Het jaar 2010 werd door de Verenigde Naties uitgeroepen tot het internationaal jaar van de Biodiversiteit
Bodemdiversiteit is een van de drie sleutelfactoren voor bodemvruchtbaarheid, naast voedingsstoffen en organische stof. Hoe rijker de bodembiodiversiteit, hoe beter ze zorgt voor het vrijkomen van voedingstoffen, en opbouw van bodemstructuur en humusgehalte voor voldoende bodemvocht. Hiermee levert bodembiodiversiteit een essentiële ecosysteem. Een goede bodemvruchtbaarheid is onmisbaar voor het op peil houden van uw opbrengst uit de moestuin.
De diversiteit aan levensvormen in je tuin is groot. Zo leven er in de grond, regenwormen en tal van insecten. Er zijn ook organismen aanwezig zoals schimmels en bacteriën. Zij zorgen ervoor dat dood materiaal zoals bladeren, mest en planten worden afgebroken en tot humus worden verwerkt.

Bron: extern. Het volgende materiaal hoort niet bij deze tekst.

/-- 42 R175 to R178: a successful ENCODE writes sync bytes, the format byte with a zero reserved nibble, the big-endian length,
the payload and the check field, answers ok(packetLen), and leaves every byte of TXBUF from packetLen on, and all else of State, as
it was. Holds for ENCODE and for ENCODE.NONE, ENCODE.SUM8 and ENCODE.SUM16. -/
def Obligations.EncodeWritesTheFrame : Prop :=
  ∀ (s : State) (a : Nibble) (p : List Byte) (i : Instr), i = .encode a p ∨ (a, i) ∈ encodeRows p → a.toNat ≤ 2 →
    let n := s.cfg.nsync.toNat
    let len := s.cfg.headerLen + p.length + a.toNat
    let fmt : Byte := BitVec.ofNat 8 (a.toNat * 16)
    let span := fmt :: hiByte len :: loByte len :: p
    len ≤ s.cfg.txCap → len ≤ s.cfg.protoMax.toNat →
    ∃ t, exec i s = .next t ∧ t = { s with txbuf := t.txbuf, out := { encResult := some (.ok len) } } ∧
      t.out.encOk = true ∧ t.out.encPktlen.toNat = len ∧
      Memory.read t.txbuf 0 = some s.cfg.sync1 ∧
      (s.cfg.nsync = .two → Memory.read t.txbuf 1 = some s.cfg.sync2) ∧
      Memory.read t.txbuf n = some fmt ∧ Memory.read t.txbuf (n + 1) = some (hiByte len) ∧
      Memory.read t.txbuf (n + 2) = some (loByte len) ∧
      (∀ j, j < p.length → Memory.read t.txbuf (s.cfg.headerLen + j) = p[j]?) ∧
      (a = 1 → Memory.read t.txbuf (len - 1) = some (BitVec.ofNat 8 (sum8 span))) ∧
      (a = 2 → Memory.read t.txbuf (len - 2) = some (hiByte (sum16 span)) ∧
        Memory.read t.txbuf (len - 1) = some (loByte (sum16 span))) ∧
      (∀ j, len ≤ j → Memory.read t.txbuf j = Memory.read s.txbuf j)

/-- 42 R180: the bytes a successful ENCODE wrote are a well-formed frame for every decoder of the same NSYNC, SYNC1, SYNC2 and
PROTOMAX whose own RXCAP has room for them, and its payload is the operand. -/
def Obligations.EncodedFrameIsWellFormed : Prop :=
  ∀ (s t : State) (a : Nibble) (p : List Byte) (len : Nat), exec (.encode a p) s = .next t →
    t.out.encResult = some (.ok len) →
    len = s.cfg.headerLen + p.length + checkLen a ∧ len ≤ s.cfg.txCap ∧ len ≤ s.cfg.protoMax.toNat ∧
    ∃ f : List Byte, f.length = len ∧ (∀ j, j < len → Memory.read t.txbuf j = f[j]?) ∧
      f.getD s.cfg.nsync.toNat 0 = fmtByte a 0 ∧
      ∀ c : Config, c.nsync = s.cfg.nsync → c.sync1 = s.cfg.sync1 → c.sync2 = s.cfg.sync2 →
        c.protoMax = s.cfg.protoMax → len ≤ c.rxCap → FrameWf c f ∧ framePayload c f = p

/-- 20 R67: SUBMIT and ENCODE share no mutable state, so they give the same results in either order. -/
def Obligations.SubmitAndEncodeCommute : Prop :=
  ∀ (s : State) (a : Nibble) (p : List Byte) (b : Byte), s.Inv →
    ∃ u v x y, exec (.submit b) s = .next u ∧ exec (.encode a p) u = .next v ∧
      exec (.encode a p) s = .next x ∧ exec (.submit b) x = .next y ∧
      u.out = y.out ∧ v.out = x.out ∧ { v with out := {} } = { y with out := {} }

/-- 42 R179: no ENCODE reads TXBUF or the decoder: on any two states of one configuration the same operands give the same
result and the same bytes of the frame. -/
def Obligations.EncodeDependsOnItsOperandsOnly : Prop :=
  ∀ (s s' : State) (a : Nibble) (p : List Byte), s.cfg = s'.cfg →
    ∃ t t', exec (.encode a p) s = .next t ∧ exec (.encode a p) s' = .next t' ∧ t.out = t'.out ∧
      ∀ len j, t.out.encResult = some (.ok len) → j < len → Memory.read t.txbuf j = Memory.read t'.txbuf j

/-! ### The machine as a whole -/

/-- 10 R34 with 20 R55: every step keeps the invariant, from every state that meets it. -/
def Obligations.StepKeepsInvariant : Prop := ∀ s t : State, s.Inv → step s = .next t → t.Inv

/-- 20 R55, whatever the registers hold: no operation, the INTERNAL rows included, writes a buffer outside its capacity or out
of canonical form. -/
def Obligations.NoOperationWritesOutOfBounds : Prop :=
  ∀ (i : Instr) (s t : State), s.MemoryWf → s.InBounds → exec i s = .next t → t.MemoryWf ∧ t.InBounds

/-- 10 R27, 70 R237: no operation writes the configuration. -/
def Obligations.ConfigurationNeverChanges : Prop :=
  ∀ (i : Instr) (s t : State), exec i s = .next t → t.cfg = s.cfg

/-- TXBUF "is written by a successful ENCODE only" (10 R26), and an ENCODE "never touches STATE, COUNT, PKTLEN, ALG or RXBUF" (42
R170) and delivers nothing. -/
def Obligations.EncodeAloneWritesTxBuf : Prop :=
  ∀ (i : Instr) (s t : State), exec i s = .next t →
    (t.txbuf ≠ s.txbuf → ∃ a p, i = .encode a p ∨ (a, i) ∈ encodeRows p) ∧
    ((∃ a p, i = .encode a p ∨ (a, i) ∈ encodeRows p) →
      t.sink = s.sink ∧ t.state = s.state ∧ t.count = s.count ∧ t.pktlen = s.pktlen ∧ t.alg = s.alg ∧ t.rxbuf = s.rxbuf)

/-- 10 R29: outputs live for one operation. No operation, the INTERNAL rows included, reads what the last one put out. -/
def Obligations.OutputsAreNeverRead : Prop :=
  ∀ (i : Instr) (s : State) (o : Output), exec i { s with out := o } = exec i s

/-- The model's choice (log entry 3, deduced from what 41 R130, 42 R170 and 70 R230 list as written): no operation but the three
incremental steps reads ACC, and each of them but RESET leaves it as it was. With any other value in ACC the same next state
results but for ACC. RESET leaves ACC free: it is unspecified then (10 R35). -/
def Obligations.OnlyTheIncrementalStepsUseAcc : Prop :=
  ∀ (i : Instr) (s t : State) (x : Half), i ≠ .ckInit → (∀ b, i ≠ .ckUpdate b) → (∀ a, i ≠ .ckFinal a) →
    exec i s = .next t →
    (i ≠ .reset → t.acc = s.acc) ∧ ∃ y, (i ≠ .reset → y = x) ∧ exec i { s with acc := x } = .next { t with acc := y }

/-- 41 R130, 60 R198 and 30 R92: the block never stops. Every stream program of issuable operations runs to its end from every
state of the invariant. -/
def Obligations.StreamProgramsNeverStop : Prop :=
  ∀ (ops : List Instr) (s : State), (∀ i ∈ ops, i.issuable = true) → s.Inv → ∃ t, execAll ops s = .next t ∧ t.Inv

/-! ### The internal rows by themselves -/

/-- The model's choice (log entry 21): HEADER_CHECK run by itself with another COUNT than 41 R140 gives it. With a longer COUNT it
is the same pseudocode; with a shorter one a header byte is dead, no result may depend on it (10 R32), and the row stops. -/
def Obligations.HeaderCheckAloneReadsLiveBytesOnly : Prop :=
  ∀ (s : State) (f h l : Byte), s.cfg.headerLen ≤ s.cfg.rxCap →
    Memory.read s.rxbuf s.cfg.nsync.toNat = some f → Memory.read s.rxbuf (s.cfg.nsync.toNat + 1) = some h →
    Memory.read s.rxbuf (s.cfg.nsync.toNat + 2) = some l →
    let a := hiNibble f
    let len := h.toNat * 256 + l.toNat
    let legal := s.cfg.headerLen + checkLen a ≤ len ∧ len ≤ s.cfg.rxCap ∧ len ≤ s.cfg.protoMax.toNat
    (s.count < s.cfg.headerLen → exec .headerCheck s = .fault (.rxDead (max s.cfg.nsync.toNat s.count))) ∧
    (s.cfg.headerLen < s.count →
      (3 ≤ a.toNat → exec .headerCheck s =
        .next { s with state := .idle, count := 0, pktlen := 0, alg := 0, out := { event := some .invalidAlgorithm } }) ∧
      (a.toNat ≤ 2 → ¬legal → exec .headerCheck s =
        .next { s with state := .idle, count := 0, pktlen := 0, alg := 0, out := { event := some .lengthOutOfBounds } }) ∧
      (a.toNat ≤ 2 → legal → s.count ≠ len → exec .headerCheck s =
        .next { s with state := .bodyPending, pktlen := len, alg := a, out := { event := some .hdrOk } }) ∧
      (a.toNat ≤ 2 → legal → s.count = len → exec .headerCheck s =
        exec .frameComplete { s with pktlen := len, alg := a }))

/-- The model's choice (log entry 21): FRAME_COMPLETE run by itself with another COUNT than 41 R145 gives it. With a longer COUNT it
is the same pseudocode; with a shorter one the first dead byte of the span stops it (10 R32), unless the frame is None and
without payload, for which no byte is read. -/
def Obligations.FrameCompleteAloneReadsLiveBytesOnly : Prop :=
  ∀ (s : State) (f : List Byte), f.length = s.pktlen → s.pktlen ≤ s.cfg.rxCap →
    (∀ i, i < s.pktlen → Memory.read s.rxbuf i = f[i]?) → s.alg.toNat ≤ 2 → s.cfg.headerLen + s.alg.toNat ≤ s.pktlen →
    let n := s.pktlen
    let start := if s.alg = 0 then s.cfg.headerLen else s.cfg.nsync.toNat
    let good := s.alg = 0 ∨
      (s.alg = 1 ∧ sum8 (slice f s.cfg.nsync.toNat (n - 1)) = (f.getD (n - 1) 0).toNat) ∨
      (s.alg = 2 ∧ sum16 (slice f s.cfg.nsync.toNat (n - 2)) = be16 (f.getD (n - 2) 0) (f.getD (n - 1) 0))
    let payload := slice f s.cfg.headerLen (n - s.alg.toNat)
    (s.count < n → start < n → exec .frameComplete s = .fault (.rxDead (max start s.count))) ∧
    (n < s.count ∨ start = n →
      (good → exec .frameComplete s =
        .next { s with state := .idle, count := 0, pktlen := 0, alg := 0, sink := s.sink ++ [payload],
                       out := { deliver := some payload, event := some .deliver } }) ∧
      (¬good → exec .frameComplete s =
        .next { s with state := .idle, count := 0, pktlen := 0, alg := 0, out := { event := some .checksumMismatch } }))
end

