-- ==== Sys2Proof/Laws/Decode.lean ====
section
/-! SUPPORT. The small laws of the encodings: fields of a format byte, a length and its two bytes, taking operands. -/

namespace Sys2Proof

@[simp] theorem hiNibble_fmtByte (a r : Nibble) : hiNibble (fmtByte a r) = a := by
  revert a r; decide

@[simp] theorem loNibble_fmtByte (a r : Nibble) : loNibble (fmtByte a r) = r := by
  revert a r; decide

/-- A format byte is its two nibbles. -/
theorem fmtByte_nibbles (b : Byte) : fmtByte (hiNibble b) (loNibble b) = b := by
  revert b; decide

/-- The value of a format byte: `a * 16 + r` (30 R85). -/
theorem toNat_fmtByte (a r : Nibble) : (fmtByte a r).toNat = a.toNat * 16 + r.toNat := by
  revert a r; decide

/-- The two bytes of a 16-bit length give it back (30 R84). -/
theorem be16_hiByte_loByte {n : Nat} (h : n < 65536) : be16 (hiByte n) (loByte n) = n := by
  simp only [be16, hiByte, loByte, BitVec.toNat_ofNat]
  omega

/-- A length field is at most 65535 (30 R84). -/
theorem be16_lt (h l : Byte) : be16 h l < 65536 := by
  have := h.isLt
  have := l.isLt
  simp only [be16]
  omega

theorem takeBytes_append (p rest : List Byte) (k : List Byte → List Byte → Decoded) :
    takeBytes p.length (p ++ rest) k = k p rest := by
  simp [takeBytes]

theorem takeLen_bytes {n : Nat} (h : n < 65536) (rest : List Byte) (k : Nat → List Byte → Decoded) :
    takeLen (hiByte n :: loByte n :: rest) k = k n rest := by
  simp [takeLen, be16_hiByte_loByte h]

/-- A payload is read back whole. -/
theorem takePayload_bytes {p : List Byte} (h : p.length < 65536) (rest : List Byte)
    (k : List Byte → List Byte → Decoded) : takePayload (payloadBytes p ++ rest) k = k p rest := by
  simp only [takePayload, payloadBytes, List.cons_append]
  rw [takeLen_bytes h, takeBytes_append]

end Sys2Proof
end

Ook biodiversiteit boven de grond is belangrijk voor je moestuin, kweek daarom het liefst zoveel mogelijk soorten. Hoe meer verschillende soorten planten en dieren er in je tuin zijn, hoe groter en stabieler het evenwicht van je tuin is. Kweek ook plantensoorten die natuurlijke vijanden aantrekken zoals roofinsecten, insectenetende vogels. Of maak een ideale leefomgeving voor padden en egels. Elke plaag trekt vanzelf zijn eigen natuurlijke vijand aan.
Leefomgeving creëren
Een echte aanrader is om een rommel hoekje te creëren waar je dood snoeiafval met daar tussen wat struiken te plaatsen zoals meidoorn, sleedoorn, wilde roos. Wanneer je er wat gras laat groeien kun je er ook bloemen laten groeien die insecten aantrekken. Onderin kunnen spitsmuizen, egels en torren leven. Ook vogels kunnen zich daar schuil houden.
Water
Wat dacht je ervan om een paddenpoel aan te leggen. Veel insecten leven of vermeerderen zich in de poel zoals libellen. En padden die op hun beurt weer insecten eten. Of misschien behoord een kleien vijver tot de mogelijkheden voor in uw tuin. Anders volstaat een schaal met water ook al.